Ветер знал всё. Он приходил после завтрака, когда солнце добиралось до окна, — влетал, ронял цветы, обходил комнату вдоль стен, трогая каждый камень, и усаживался на подоконник. Голос у него был сборный. Ветер говорил тем, что попадалось под руку: скрипом блока, шуршанием ставней — ставню давно унесло, но ветер помнил, где она висела, и скрипел ею по привычке, — а иногда чужими голосами, обрывками воплей и разговоров, подобранными внизу. Тогда из него вдруг выскакивало «...и не смей мне тут!» бондаревой жены или пасторское «во имя», и ветер, смущённо откашлявшись всё тем же блоком, продолжал уже своим голосом.

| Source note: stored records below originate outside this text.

/-- R63, R79: a written entry, an entry in a chain below a written one, and any other. -/
theorem State.writeConversion_get (s : State) (first : Nat) (rs : List ConvConfig) (k : Fin 32) :
    (first ≤ k.val ∧ k.val < first + rs.length →
      (s.writeConversion first rs).conv[k] = ConvEntry.fresh (rs.getD (k.val - first) ConvConfig.reset)) ∧
    (¬ (first ≤ k.val ∧ k.val < first + rs.length) →
      ((∃ i, i ∈ namedList 32 first rs.length ∧ k ∈ (s.withConfigs first rs).chainBelow i) →
        (s.writeConversion first rs).conv[k] = s.conv[k].take .noSource) ∧
      ((∀ i, i ∈ namedList 32 first rs.length → k ∉ (s.withConfigs first rs).chainBelow i) →
        (s.writeConversion first rs).conv[k] = s.conv[k])) := by
  have start := s.withConfigs_get first rs k
  have keep (t : State) (i : Fin 32) (ht : (s.withConfigs first rs).Restatused t) :
      (s.withConfigs first rs).Restatused (t.noSourceBelow i (namedList 32 first rs.length)) :=
    ht.trans (t.noSourceBelow_restatused i _)
  have chain (t : State) (i : Fin 32) (ht : (s.withConfigs first rs).Restatused t) :
      t.chainBelow i = (s.withConfigs first rs).chainBelow i := State.chainBelow_congr ht.configs i
  have begun := State.Restatused.refl (s.withConfigs first rs)
  rw [State.writeConversion_eq]
  constructor
  · intro written
    rw [if_pos written] at start
    rw [← start]
    exact foldl_missed (f := fun (t : State) i => t.noSourceBelow i (namedList 32 first rs.length))
      (get := fun t : State => t.conv[k]) (hit := fun _ => False) keep
      (fun t i _ _ => (t.noSourceBelow_get i _ k).2 (Or.inr (mem_namedList.mpr written))) (fun _ _ => id) begun
  · intro unwritten
    rw [if_neg unwritten] at start
    have free : k ∉ namedList 32 first rs.length := fun h => unwritten (mem_namedList.mp h)
    have touch : ∀ (t : State) (i : Fin 32), (s.withConfigs first rs).Restatused t →
        k ∈ (s.withConfigs first rs).chainBelow i →
        (t.noSourceBelow i (namedList 32 first rs.length)).conv[k] = t.conv[k].take .noSource :=
      fun t i ht hit => (t.noSourceBelow_get i _ k).1 (by rw [chain t i ht]; exact hit) free
    have miss : ∀ (t : State) (i : Fin 32), (s.withConfigs first rs).Restatused t →
        k ∉ (s.withConfigs first rs).chainBelow i →
        (t.noSourceBelow i (namedList 32 first rs.length)).conv[k] = t.conv[k] :=
      fun t i ht missed => (t.noSourceBelow_get i _ k).2 (Or.inl (by rw [chain t i ht]; exact missed))
    have passHit (i : Fin 32) := foldl_hit (f := fun (t : State) i => t.noSourceBelow i (namedList 32 first rs.length))
      (get := fun t : State => t.conv[k]) (hit := fun i => k ∈ (s.withConfigs first rs).chainBelow i)
      (change := fun e => e.take .noSource) keep (fun e => e.take_take .noSource) touch miss
      (l := namedList 32 first rs.length) (b := i)
    have passMissed := foldl_missed (f := fun (t : State) i => t.noSourceBelow i (namedList 32 first rs.length))
      (get := fun t : State => t.conv[k]) (hit := fun i => k ∈ (s.withConfigs first rs).chainBelow i) keep miss
      (l := namedList 32 first rs.length)
    rw [← start]
    exact ⟨fun ⟨i, written, hit⟩ => passHit i written hit begun, fun missed => passMissed missed begun⟩

/-- Settles O18: the written entries start over, and the chains below them take NO_SOURCE. -/
theorem conversionWriteStartsOver : Obligations.ConversionWriteStartsOver := by
  intro s tag first count data rs clamped opens nonzero range length decoded
  have records := decodeAll_length decoded
  have passes : Table.conversion.Passes first count data := ⟨length, nonzero, range, nofun⟩
  have owned : (s.reserved 0x01 tag).writeRecords .conversion first.toNat count.toNat data =
      taken clamped ((s.reserved 0x01 tag).writeConversion first.toNat rs) := by
    rw [State.writeRecords, Table.size, decoded]
    rfl
  have link := State.writeConversion_keeps (·.link) (fun _ _ => rfl) (s.reserved 0x01 tag) first.toNat rs
  refine ⟨_, write_replied_of_link opens passes owned link, fun i => ?_, State.replied_link _ _ _ _ _, ?_⟩
  · obtain ⟨written, unwritten⟩ := (s.reserved 0x01 tag).writeConversion_get first.toNat rs i
    rw [records] at written unwritten
    rw [State.replied_conv]
    refine ⟨written, fun outside => ?_⟩
    obtain ⟨hit, missed⟩ := unwritten outside
    have outcome : ((s.reserved 0x01 tag).writeConversion first.toNat rs).conv[i] = s.conv[i] ∨
        ((s.reserved 0x01 tag).writeConversion first.toNat rs).conv[i] = s.conv[i].take .noSource := by
      by_cases chained : ∃ j, j ∈ namedList 32 first.toNat count.toNat ∧
          i ∈ ((s.reserved 0x01 tag).withConfigs first.toNat rs).chainBelow j
      · exact Or.inr (hit chained)
      · exact Or.inl (missed fun j hj hi => chained ⟨j, hj, hi⟩)
    have start := (s.reserved 0x01 tag).withConfigs_get first.toNat rs i
    rw [records, if_neg outside] at start
    refine ⟨?_, ?_, fun kind => missed fun j _ chained => ?_, fun j written kind index => ?_⟩
    · rcases outcome with same | taken
      · rw [same]
      · rw [taken, ConvEntry.take_cfg]
    · rcases outcome with same | taken
      · rw [same]
      · rw [taken, ConvEntry.take_value]
    · have entry := State.chainBelow_entry chained
      rw [start] at entry
      exact kind entry
    · have reads : ((s.reserved 0x01 tag).withConfigs first.toNat rs).conv[i].dependsOn j = true := by
        rw [start, ConvEntry.dependsOn, Bool.and_eq_true, beq_iff_eq, beq_iff_eq]
        exact ⟨kind, index⟩
      have taken := hit ⟨j, mem_namedList.mpr written, State.mem_chainBelow reads⟩
      rw [taken]
      exact ⟨ConvEntry.take_status _ _, ConvEntry.take_noSource_prev⟩
  · exact State.keepsBut_replied (by decide) (State.writeConversion_keeps _ (State.masked_conv (by decide)) _ _ _)

end Sys2Proof.Machine
end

— Что в Бликквике? — В Бликквике сельдь. Пришло столько, что бондарь не успевает делать бочки. У пастора улетела шляпа. Я взял, — прибавлял ветер без тени стыда. — Мельник женился. — Он же уже женился? — Мельник опять женился, — говорил ветер. — Такое вот дело.

Новостей у ветра было столько, сколько дней в году, и никогда меньше. У пастора улетела шляпа. У пастора улетела вторая шляпа, хотя он её привязывал, но ветер снял её вместе с завязкой — вот это была работа! Хёгни сеял ячмень, ячмень взошёл, ячмень полёг, Хёгни ругался, как чёрт, и ячмень встал. Бондарь женил сына, сын не хотел, потом как захотел, но потом пошли бочки и стало некогда.

В бухте видели тюленя, весь город бегал смотреть, тюлень принципиально смотрел в другую сторону, и пастор в проповеди наворачивал про это что-то длинное — ветер даже дослушивать не стал, хотя под крышей в церкви удобно. Шляпы у ветра, кстати, хранились на скале за мысом, вообще все. Он обещал показать, но пока так и не собрался.

Про Дагрун в Бликквике не говорили. Она спрашивала, но ветер отвечал, что, мол, нет, не говорят, и приносил взамен ещё что-нибудь про бондаря. Дагрун решила, что так и надо: в книжках про ведьму в башне тоже никто не говорит, пока не начинается история, а история пока не начиналась.

Название «Бликквик» смешило птиц. Особенно уток. Утки шли над башней низко, клином, и переговаривались на лету — «блик-квик, блик-квик», — и слышалась в этом затаённая обида: город назвали птичьим словом, а выговаривают его неправильно. Дагрун смеялась с ними за компанию, а однажды спросила у ветра, что это вообще значит.

— Жестяная бухта, — сказал ветер. — На закате вода делается жестяная. Ходить по ней, конечно, нельзя, а смотреть на такой цвет и вовсе больно — рыба, и та уходит на дно от стыда. — А кто её так назвал? — Наверное, тот, кому больно было смотреть.

Башня была круглая, и день ходил в ней по стене. Утром солнце лежало на сундуке, к обеду доползало до полки, к вечеру сваливалось на лестницу и стекало по ступеням вниз, куда Дагрун не ходила. Другого времени в башне не водилось. Была ещё, правда, пыль: она садилась на всё, что не двигалось, и потому на Дагрун не садилась. Верхние ступеньки были стёрты посередине до гладких ложбинок — чем ниже, тем целее они делались, а какие совсем внизу, Дагрун не знала. Камень у окна, где она сидела, был вытерт до тёплого блеска.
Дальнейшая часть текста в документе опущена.